4.2.3. Consistent misnaming

The next erasure topic is the consistent mis-naming of attributes or artifacts belonging to a specific social group. It is concerned with identifying systematic errors and not just one-time-off incidents. Systematic errors can be measured by gathering a great deal of data to be able to conclude an in-depth analysis and examination to identify which social groups are being systematically harmed by the consistent misapplication of their belongings. In addition to that, it is also important to survey those social groups and understand the impact of this systematic error on their political and social standing within society.
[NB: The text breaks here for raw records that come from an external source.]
/-- The spoiled head is given to its galley's latch, which the queue does not read (R136). -/
theorem Galley.QueueLaw.spoils {x : Galley} (h : x.QueueLaw) : (spoilHead c x).gal.QueueLaw := by
  unfold spoilHead
  dsimp only
  split
  · exact Galley.QueueLaw.headLeaves h.pops.1 h.pops.2
  · rename_i l _ _
    obtain ⟨latch, count, events, he, -, -⟩ := Run.giveException_eq c (Run.start { x with output := x.output.tail })
      { l with exceptions := { l.exceptions with spoiled := true } }
    rw [he]
    exact Galley.QueueLaw.headLeaves h.pops.1.congr h.pops.2

end Work

/-! ### Every move -/

/-- A restart's top depth lies no higher than a line that waits (R128). -/
theorem Galley.QueueLaw.restarts {x : Galley} (h : x.QueueLaw) {top : Nat} (column : Option (Nat × Nat))
    (htop : x.topAboveQueued top = false) : (x.restarted top column).QueueLaw := by
  obtain ⟨staged, pending, he⟩ := x.restarted_eq top column
  obtain ⟨hlen, hsorted, hlines⟩ := h
  rw [he]
  exact ⟨hlen, hsorted, fun l hl => ⟨(x.topAboveQueued_eq_false_iff top).1 htop l hl, (hlines l hl).2⟩⟩

/-- GALLEY CLOSE DISCARD drops the held line and the started one (R77). -/
theorem Galley.QueueLaw.discards {x : Galley} (h : x.QueueLaw) : x.discarded.QueueLaw := by
  have hreleased : ({ x with held := none } : Galley).QueueLaw :=
    h.of_sublist h.length_le (by simp [Galley.closedLines]) rfl rfl rfl
  exact hreleased.unstarted rfl rfl (fun _ => hreleased.depth_le_last) rfl

theorem Galley.Move.queueLaw {x y : Galley} (h : Galley.Move x y) (hx : x.QueueLaw) : y.QueueLaw := by
  cases h with
  | reset | opened => exact Galley.queueLaw_of_empty rfl rfl
  | restarted _ top column _ _ htop => exact hx.restarts column htop
  | abandoned => exact hx.unstarted rfl rfl (fun _ => hx.depth_le_last) rfl
  | halted => exact hx.congr
  | arrived c high units => exact Galley.QueueLaw.arrives hx.congr high units
  | resumed c => exact Galley.QueueLaw.goesOn hx.congr
  | stepped c _ _ hheld => exact hx.steps (Option.isNone_iff_eq_none.1 (by simpa using hheld))
  | drained c => exact Galley.QueueLaw.proceeds hx.congr
  | discarded c => exact hx.discards.enterClosing
  | proceeded c => exact Galley.QueueLaw.proceeds hx
  | retired c => exact hx.retires
  | spoiled c => exact hx.spoils
  | staged | activated | flushed | marked | latched | reported | released | drainNoted => exact hx.congr

/-- Settles O56: each move of a galley keeps the law of its output queue, and so does every step. -/
theorem queueLawIsKept : Obligations.QueueLawIsKept :=
  step_keeps Galley.QueueLaw fun _ _ hmove => hmove.queueLaw

end Sys2Proof.Machine
end

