theorem handleEventClear_names (s : State) (target : Byte) {names : List Flag} (hlo : 1 ≤ names.length) (hhi : names.length ≤ 21) :
    handleEventClear s target (names.map Flag.name).flatten = (s.clearFlags names).accept (s.clearFlags names).events.pendingBytes := by
  have hempty : names.isEmpty = false := by
    rw [List.isEmpty_eq_false_iff, ← List.length_pos_iff]
    exact hlo
  simp only [handleEventClear, readFlagNames_names, hempty, Nat.not_lt.2 hhi, Bool.false_eq_true, or_self, if_false]

/-! ### One flag cleared (R171, R172) -/

theorem State.clearFlag_of_clear {s : State} {f : Flag} (h : s.events.flag f = none) : s.clearFlag f = s := by
  simp [State.clearFlag, h]

theorem State.clearFlag_of_noLevel {s : State} {f : Flag} {e : EventData} (h : s.events.flag f = some e) (hl : s.levelData f = none) :
    s.clearFlag f = { s with events := s.events.setFlag f none } := by
  simp [State.clearFlag, h, hl]

theorem State.clearFlag_of_level {s : State} {f : Flag} {e d : EventData} (h : s.events.flag f = some e)
    (hl : s.levelData f = some d) :
    s.clearFlag f = ({ s with events := s.events.setFlag f none } : State).raise f d := by
  simp [State.clearFlag, h, hl]

theorem State.clearFlag_eventChange (s : State) (f : Flag) : s.EventChange (s.clearFlag f) := by
  cases h : s.events.flag f with
  | none => rw [State.clearFlag_of_clear h]; exact .refl s
  | some e =>
    cases hl : s.levelData f with
    | none => rw [State.clearFlag_of_noLevel h hl]; rfl
    | some d =>
      rw [State.clearFlag_of_level h hl]
      exact State.EventChange.trans (t := { s with events := s.events.setFlag f none }) rfl (State.raise_eventChange _ f d)

theorem State.clearFlag_mask (s : State) (f : Flag) : (s.clearFlag f).events.mask = s.events.mask := by
  cases h : s.events.flag f with
  | none => rw [State.clearFlag_of_clear h]
  | some e =>
    cases hl : s.levelData f with
    | none => rw [State.clearFlag_of_noLevel h hl]; rfl
    | some d => rw [State.clearFlag_of_level h hl, State.raise_mask]; rfl

/-- Clearing leaves a set flag with the data its level condition gives, and every other flag as it was. -/
theorem State.clearFlag_flag (s : State) (f f' : Flag) :
    (s.clearFlag f).events.flag f'
      = if f' = f then (s.events.flag f).bind (fun _ => s.levelData f) else s.events.flag f' := by
  cases h : s.events.flag f with
  | none =>
    rw [State.clearFlag_of_clear h]
    split
    · rename_i he
      rw [he, h]
      rfl
    · rfl
  | some e =>
    have hevents : (s.clearFlag f).events = (s.events.setFlag f none).setFlag f (s.levelData f) := by
      cases hl : s.levelData f with
      | none => rw [State.clearFlag_of_noLevel h hl]; simp [EventUnit.setFlag]
      | some d => rw [State.clearFlag_of_level h hl, State.raise_events (EventUnit.flag_setFlag_self _ _ _)]
    rw [hevents]
    split
    · subst f'
      exact EventUnit.flag_setFlag_self _ _ _
    · rename_i hne
      rw [EventUnit.flag_setFlag_ne _ _ hne, EventUnit.flag_setFlag_ne _ _ hne]

theorem State.clearFlag_link {s : State} {f : Flag} (h : s.levelData f = none) : (s.clearFlag f).link = s.link := by
  cases hf : s.events.flag f with
  | none => rw [State.clearFlag_of_clear hf]
  | some e => rw [State.clearFlag_of_noLevel hf h]

/-! ### The named flags cleared (R171) -/

theorem State.foldl_clearFlag_mask (fs : List Flag) (s : State) : (fs.foldl State.clearFlag s).events.mask = s.events.mask := by
  induction fs generalizing s with
  | nil => rfl
  | cons f fs ih => exact (ih _).trans (s.clearFlag_mask f)

theorem State.foldl_clearFlag_flag (fs : List Flag) (s : State) (f : Flag) :
    (fs.foldl State.clearFlag s).events.flag f
      = if f ∈ fs then (s.events.flag f).bind (fun _ => s.levelData f) else s.events.flag f := by
  induction fs generalizing s with
  | nil => rfl
  | cons x fs ih =>
    rw [List.foldl_cons, ih, (s.clearFlag_eventChange x).levelData, s.clearFlag_flag]
    by_cases hx : f = x
    · subst hx
      cases s.events.flag f <;> cases s.levelData f <;> simp
    · simp [hx]

theorem State.foldl_clearFlag_link (fs : List Flag) (s : State) (h : ∀ f, s.levelData f = none) :
    (fs.foldl State.clearFlag s).link = s.link := by
  induction fs generalizing s with
  | nil => rfl
  | cons f fs ih =>
    have hlevel : ∀ f', (s.clearFlag f).levelData f' = none := fun f' => ((s.clearFlag_eventChange f).levelData f').trans (h f')
    exact (ih _ hlevel).trans (State.clearFlag_link (h f))

theorem State.clearFlags_flag (s : State) (names : List Flag) (f : Flag) :
    (s.clearFlags names).events.flag f
      = if f ∈ names then (s.events.flag f).bind (fun _ => s.levelData f) else s.events.flag f := by
  simp [State.clearFlags, State.foldl_clearFlag_flag, mem_allFlags]

theorem State.levelData_of_fit {s : State} (h : s.unit.view.held = false ∧ s.unit.view.faulted = false ∧ s.unit.view.silent = false)
    (f : Flag) : s.levelData f = none := by
  cases f <;> simp [State.levelData, h]

/-- Settles O14: the names are read back, each named flag is cleared, and the reply stands among the notices of those that came back. -/
theorem eventClearClearsTheNamedFlags : Obligations.EventClearClearsTheNamedFlags := by
  intro s names hcan hlo hhi
  have hchange : ({ s with link := s.link.hunt } : State).EventChange (({ s with link := s.link.hunt } : State).clearFlags names) :=
    State.foldl_eventChange State.clearFlag_eventChange _ _
  obtain ⟨t, ht, hframe, hevents, hqueue, hlink⟩ :=
    completeFrame_eventChange (k := .eventClear) hcan rfl rfl hchange (handleEventClear_names _ 0xFF hlo hhi)
  rw [← hevents] at hqueue hlink
  refine ⟨t, congrArg Host.Outcome.next ht, fun f => ?_, ?_, (hqueue _).2 (.inl rfl), fun hfit => hlink ?_, hframe.blocks⟩
  · rw [hevents, State.clearFlags_flag]
    cases s.events.flag f with
    | none => simp
    | some e => cases f <;> rfl
  · rw [hevents]
    exact State.foldl_clearFlag_mask _ _
  · exact State.foldl_clearFlag_link _ _ (State.levelData_of_fit hfit)

/-! ### The mask (R170) -/

theorem EventUnit.masked_readMask (e : EventUnit) (hi lo : Byte) (f : Flag) :
    ({ e with mask := readMask hi lo } : EventUnit).masked f = (hi.toNat * 256 + lo.toNat).testBit f.kind.val := by
  simp [EventUnit.masked, readMask, nat16]

/-- The reply gives the mask's nine bits back, and 0 above them (log entry 24). -/
theorem EventUnit.maskBytes_readMask {e : EventUnit} {hi lo : Byte} (h : e.mask = readMask hi lo) :
    e.maskBytes = be16 ((hi.toNat * 256 + lo.toNat) % 512) := by
  rw [EventUnit.maskBytes_eq, h]
  refine congrArg be16 (Nat.eq_of_testBit_eq fun i => ?_)
  rw [testBit_setBits, show 512 = 2 ^ 9 from rfl, Nat.testBit_mod_two_pow]
  by_cases hi9 : i < 9
  · simp [readMask, nat16, hi9]
  · simp [readMask, hi9]

/-! ### One flag's notice at an unmasking (R170) -/

section Unmasking

variable {old : Vector Bool 9} {s : State} {f : Flag}

theorem State.unmaskNotice_of_unmasked {d : EventData} (h : s.events.flag f = some d) (hold : old[f.kind] = true)
    (hnew : s.events.masked f = false) : State.unmaskNotice old s f = s.notify f d := by
  simp [State.unmaskNotice, h, hold, hnew]

theorem State.unmaskNotice_of_not (h : s.events.flag f = none ∨ old[f.kind] = false ∨ s.events.masked f = true) :
    State.unmaskNotice old s f = s := by
  unfold State.unmaskNotice
  split
  · rfl
  · rename_i d hf
    obtain h | h | h := h
    · simp [h] at hf
    · simp [h]
    · simp [h]

/-- At an unmasking a flag's notice is placed with the data the flag holds, or nothing is done. -/
theorem State.unmaskNotice_cases (old : Vector Bool 9) (s : State) (f : Flag) :
    State.unmaskNotice old s f = s ∨ ∃ d, s.events.flag f = some d ∧ State.unmaskNotice old s f = s.notify f d := by
  cases hf : s.events.flag f with
  | none => exact .inl (State.unmaskNotice_of_not (.inl hf))
  | some d =>
    cases hold : old[f.kind] with
    | false => exact .inl (State.unmaskNotice_of_not (.inr (.inl hold)))
    | true =>
      cases hnew : s.events.masked f with
      | true => exact .inl (State.unmaskNotice_of_not (.inr (.inr hnew)))
      | false => exact .inr ⟨d, rfl, State.unmaskNotice_of_unmasked hf hold hnew⟩

theorem State.unmaskNotice_eventChange (old : Vector Bool 9) (s : State) (f : Flag) : s.EventChange (State.unmaskNotice old s f) := by
  obtain h | ⟨d, -, h⟩ := State.unmaskNotice_cases old s f <;> (rw [h]; rfl)

theorem State.unmaskNotice_events (old : Vector Bool 9) (s : State) (f : Flag) : (State.unmaskNotice old s f).events = s.events := by
  obtain h | ⟨d, -, h⟩ := State.unmaskNotice_cases old s f
  · rw [h]
  · rw [h, State.notify_events]

theorem mem_placeNotice_self (f : Flag) (d : EventData) (q : List TxFrame) : TxFrame.notice f d ∈ placeNotice f d q := by
  induction q with
  | nil => exact List.mem_singleton.2 rfl
  | cons x q ih =>
    unfold placeNotice
    split
    · exact List.mem_cons_self
    · exact List.mem_cons_of_mem _ ih
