-- ==== Sys2Proof/Syntax.lean ====
section
/-! DEFINITION. The commands of the block: one constructor per row of spec/opcode_table.json, in the table's
order. The table gives its rows no operands; the operands here are what the outside world decides (which frame
arrived on which lane, what the host read back, which register was written with what) and the numbers that say
which packet, die, function or context the event concerns. Times inside an edge (`phase`) are in units of
2⁻¹⁶ ns after the last REFCLK edge. -/

namespace Sys2Proof

/-- The three masters of register space (R527). -/
inductive Master where
  | tether | steward | tenant
deriving DecidableEq, Repr

/-- A lookup of the ingress or owner stage (R90). -/
inductive Lookup where
  | ternary | flow | direct | lpm | mac
deriving DecidableEq, Repr

/-- The two exact-match tables (R147). -/
inductive ExactTable where
  | mac | flow
deriving DecidableEq, Repr

/-- A function of the part: the PF of a link (host port, PF index), or VF `vf` of that PF (R316, R317). -/
inductive FnId where
  | pf (port link : Nat)
  | vf (port link vf : Nat)
deriving DecidableEq, Repr

/-- Completion status of a read completion (R331). -/
inductive CplStatus where
  | success | unsupported | abort | retry | poisoned
deriving DecidableEq, Repr

/-- What a scrubber visit found in its codeword (R503). -/
inductive ScrubOutcome where
  | clean | corrected (symbols : Nat) | uncorrectable
deriving DecidableEq, Repr

/-- What a table read of a packet concerns: a lookup's codewords, an action record, a template. -/
inductive TabRead where
  | lookup (l : Lookup)
  | action (idx : Nat)
  | template (idx : Nat)
deriving DecidableEq, Repr

/-- What a read of the cells of a packet or transfer finds (R498, R502, R504): sound cells, a corrected codeword with its
symbols, an uncorrectable codeword or a failed CRC in cell `cell`, counted from the first cell read. -/
inductive CellRead where
  | good | corrected (symbols : Nat) | uncorrectable (cell : Nat) | crc (cell : Nat)
deriving DecidableEq, Repr

/-- Comparison of the Pilot with REFCLK at a trim tick (R471). -/
inductive PilotCompare where
  | slow | within | fast
deriving DecidableEq, Repr

/-- Power-stage fault causes (R484). `vbusRange` is VBUS outside its operating range while regulating. -/
inductive StageFault where
  | vbusHigh | vbusRange | railLimit | overTemp | channel
deriving DecidableEq, Repr

/-- Cause of a conventional reset of a link (R337). -/
inductive LinkResetCause where
  | perst | hotReset | linkDisable | linkDown
deriving DecidableEq, Repr

/-- How a sideband message is addressed (R465): its SMBus target address, and whether its PEC is there and right. -/
structure Smb where
  addr : BitVec 7
  pec : Bool
deriving DecidableEq, Repr

/-- The transport an SPDM request arrives on (R464): DOE on the steward PF or MCTP on the sideband. -/
inductive SpdmVia where
  | doe | sideband (smb : Smb)
deriving DecidableEq, Repr

/-- On-die memories that debug instructions reach (R461), by byte: node records of 64 bytes, transitions of 16, the automaton, microwords
of 24, templates of 128, the packet buffer by packet number × 65,536, the option image. -/
inductive DebugMem where
  | nodes | transitions | automaton | controlStore | templates | packets | option
deriving DecidableEq, Repr

/-- IEEE 1149.1 instructions of the test port (R461). -/
inductive TestInstr where
  | bypass | idcode | samplePreload | extest
  | debugHalt
  | debugRegRead (offset : Nat)
  | debugRegWrite (offset : Nat) (value : Reg32)
  | debugMemRead (die : Nat) (mem : DebugMem) (addr : Nat)
  | debugMemWrite (die : Nat) (mem : DebugMem) (addr : Nat) (value : Byte)
deriving DecidableEq, Repr

/-- MCTP control discovery requests (R465). -/
inductive MctpDiscovery where
  | endpointId | version | messageTypes
deriving DecidableEq, Repr

/-- The engine ports of R293. -/
inductive EnginePort where
  | ts | hb | pb | ci | dma | hash
deriving DecidableEq, Repr
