-- ==== Sys2Proof/Machine/Registers.lean ====
section
/-! DEFINITION. Access to register space (spec/21): masters, the order of checks of R531, the RWD rule of R533,
and the operations every register row shares. -/

namespace Sys2Proof.Machine

/-- The steward's PF can be addressed: boot has completed, its host endpoint block runs, its link is up. -/
def Chip.stwLinked (c : Chip) : Bool := c.alive && c.booted && c.on c.stwDie 12 && c.linkUp c.stwPort c.stwLink

/-- The steward's PF answers memory requests as Unsupported Requests: it is in D3hot, or Memory Space Enable is clear (R334). -/
def Chip.stwRefuses (c : Chip) : Bool := let f := c.fn (c.fnPci stewardFn); c.stwLinked && (f.d3 || !f.mse)

/-- A master can reach register space now (R527): the Tether, and with it the debug instructions, while the logic side has a clock
(R476); the steward once boot has completed, over its own link, unless its function answers no memory request. A tenant reaches
only its doorbell page. Log 17 (DESIGN CHOICE). -/
def Chip.masterOk (c : Chip) (m : Master) : Bool :=
  match m with
  | .tether => c.mgmtUp && c.tetherUp
  | .steward => c.stwLinked && c.tetherUp && !c.stwRefuses
  | .tenant => false

/-- The die a master's accesses come from. -/
def Chip.masterDie (c : Chip) (m : Master) : Nat :=
  match m with
  | .steward => c.stwDie
  | _ => 0

/-- What stands in the way of an access to die `d`, block `b` (R531 orders 1, 2 and 4). -/
inductive Path where
  | clear | absent | unreachable | gated
deriving DecidableEq, Repr

/-- The first of R531's orders 1, 2 and 4 that applies to an access of master `m` to block `b` of die `d`. After a trip (R475) the
other dies are cut off, and of die 0 the blocks outside its MGMT domain have no clock. Log 17 (DESIGN CHOICE). -/
def Chip.path (c : Chip) (m : Master) (d b : Nat) : Path :=
  let tripped := c.clk.stage == .tripped
  if b < 20 && !c.hasDie d then .absent
  else if b < 20 && (c.pwr.mainDown || !c.reach (c.masterDie m) d || (tripped && d != 0)) then .unreachable
  else if b < 20 && (!c.gateOpen d b || (tripped && decide (b < 17))) then .gated
  else .clear

/-- Counts an access completed under order 2 of R531. -/
def Chip.accessFail (c : Chip) (d : Nat) : Chip :=
  let v := c.rd 0 R.pkgAccessFail
  c.wr 0 R.pkgAccessFail (satAdd 24 (bitsN v 0 24) 1 + d % 8 * 2 ^ 24)

/-- The shared form of a register row: a write by master `m` to block `b` of die `d` runs `f` when nothing stands in the way, is
counted when the die is unreachable, is an Unsupported Request where the steward's function takes none (R334), and is ignored
otherwise (R531). Log 17 (DESIGN CHOICE). -/
def busAccess (m : Master) (d b : Nat) (f : Chip → Chip) (s : State) : State :=
  if m = .steward ∧ s.chip.stwRefuses then s.onChip fun c => c.unsupported (c.fnPci stewardFn) (bar4 d ⟨b, 0⟩)
  else if s.chip.masterOk m then
    match s.chip.path m d b with
    | .clear => s.onChip f
    | .unreachable => s.onChip fun c => c.accessFail d
    | .absent => s
    | .gated => s
  else s

/-- Flags a write to RWD bits of an enabled block (R533, R534). -/
def Chip.flagWwe (c : Chip) (d : Nat) (a : RegAddr) (value : Reg32) : Chip :=
  if a.blk < 20 then
    (c.wfld d ⟨a.blk, 0⟩ 1 1 1).raise Cls.writeWhileEnabled d { addr := a.off, block := a.blk, value := value.toNat }
  else
    (c.wfld 0 R.pkgCfgCrcStatus 5 1 1).raise Cls.writeWhileEnabled 0
      { addr := bar4 0 a - 0x20000000, block := 0x25, value := value.toNat }

/-- The RWD fields of a register may be written now: its block is disabled; for the indirection table, the Headgates
of every die are (R35); for the mode preset, the table, cipher-scheduling and engine blocks and the Spillway of every
die are (R64, R534); a field of a block without enable whose description names no block, always (R534). -/
def Chip.rwdOpen (c : Chip) (d : Nat) (a : RegAddr) : Bool :=
  if a.blk = 1 ∧ 0x200 ≤ a.off ∧ a.off < 0x280 then c.allDies.all fun e => c.blockDisabled e 1
  else if a = R.pkgTenantMode then
    c.allDies.all fun e => c.blockDisabled e 4 && c.blockDisabled e 9 && c.blockDisabled e 11 && !c.bit e R.bufCtrl 2
  else if a.blk < 17 then c.blockDisabled d a.blk
  else true

/-- The level at which a master writes: the Tether writes SEC fields at boot step 6 alone (R529). -/
def Chip.writeLevel (c : Chip) (m : Master) : Master := if m = .tether ∧ (c.booted ∨ c.boot.step ≠ 6) then .steward else m

/-- Applies a write to a stored register (R531 orders 3 and 5, R529, R533). -/
def Chip.writeStored (c : Chip) (m : Master) (d : Nat) (a : RegAddr) (value : Reg32) : Chip :=
  match findReg a.blk a.off with
  | none => c
  | some r =>
    let (v, viol) := applyWrite r (c.writeLevel m) (c.rwdOpen d a) (c.rdw d a) value
    let c := c.wr d a v.toNat
    if viol then c.flagWwe d a value else c

/-- Die and register of a BAR4 offset (R538–R540); none in reserved ranges. Log 9 (DESIGN CHOICE). -/
def decodeBar4 (off : Nat) : Option (Nat × RegAddr) :=
  if off < 0x20000000 then
    let r := off % 0x04000000
    if r / 0x00100000 < 20 then some (off / 0x04000000, ⟨r / 0x00100000, r % 0x00100000⟩) else none
  else if off < 0x20300000 then
    let p := off - 0x20000000
    some (0, ⟨32 + p / 0x00100000, p % 0x00100000⟩)
  else none

/-- Adds to an event counter of host endpoint (port): HEP_EVT_CNT_h_e. Log 16 (DEDUCED). -/
def Chip.hepEvt (c : Chip) (port e : Nat) : Chip := c.count (port / 4) (R.hepEvtCnt (port % 4) e)

/-- A malformed access is counted in BAD_ACCESS of the endpoint (R530, R384). Log 16 (DEDUCED). -/
def Chip.badAccess (c : Chip) (port : Nat) : Chip := c.hepEvt port 7

end Sys2Proof.Machine
end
A possible systematic error requiring further investigation is that of religious clothing which has been misnamed as costumes or dresses (Figure 9), which could be degrading and demeaning for those affected. In another observation (Figure 10), neither the human-annotated caption nor the AI-generated caption mention that this man is wearing a traditional headpiece, rather calling it a hat. Whereas this caption did a decent job describing the man, there is a trade-off when choosing to generate a generic description. Potential harms need to be explored when representing indigenous groups; perhaps those groups depicted in images would find it offensive and demeaning to describe their traditional headgear as just a hat.

FIGURE 9

Figure 9. AI-caption: a group of women in white dresses. Human-annotated caption: “Indonesian Muslim women pray in Jakarta.” Image taken by Adek Berry and can be found under: https://www.theguardian.com/world/gallery/2009/nov/27/islam-religion.

FIGURE 10

Figure 10. AI-caption: a man wearing a hat. Human-annotated caption: “Tuntiak Katan, vice-coordinator of the Indigenous Organizations of the Amazon Basin.” Image taken by Robert Perry and can be found under: https://www.theguardian.com/environment/gallery/2021/nov/02/cop26-global-leaders-begin-talks-in-pictures.

4.2.4. Group identity not used

Another theme of erasure is when a group's identity is mentioned in the human-annotated caption but not in the AI-generated one. Here the focus is on traditional clothing. Specifically, the model should recognize that the clothing depicted is special and, therefore, the caption provides a more specific description that is important for social groups' identities as well as the general understanding of the image. It is important that the exemplary model (Figure 11) was able to recognize traditional clothing, in which the AI-generated caption correctly described certain images as a group of people in traditional clothing.

FIGURE 11

Figure 11. AI-caption: a group of people in traditional dress. Human-annotated caption: “Spectators watch the camel race.” Image taken by Michele Cattani and can be found under: https://www.aljazeera.com/gallery/2021/9/21/ingall-niger-hosts-camel-race-sahara-desert.

However, other captions illustrate different scenarios, in which human-annotated captions mention “traditional” clothing, whereas the AI-generated caption does not mention the word traditional. It is important to highlight that in some cases, when group identity is not relevant, this may be innocuous. The model successfully describe traditional clothing, in some instances, by recognizing garments.

4.2.5. Named entity not named

The next erasure incident occurs when a named entity is mentioned in the human-annotated caption, but not the AI-generated caption. It is important to emphasize that, “often, Machine Learning researchers omit identity data in an attempt to remain universally objective or to avoid bias” (Abid et al., 2021; Bennett et al., 2021). However, remaining universally objective could also lead to harmful consequences, thus worsening inequities for already marginalized people. The next observation links several erasure incidents and highlights how ignoring social groups and consistently misnaming their belongings, as well as the conscious or unconscious decision not to name an entity, are highly intertwined.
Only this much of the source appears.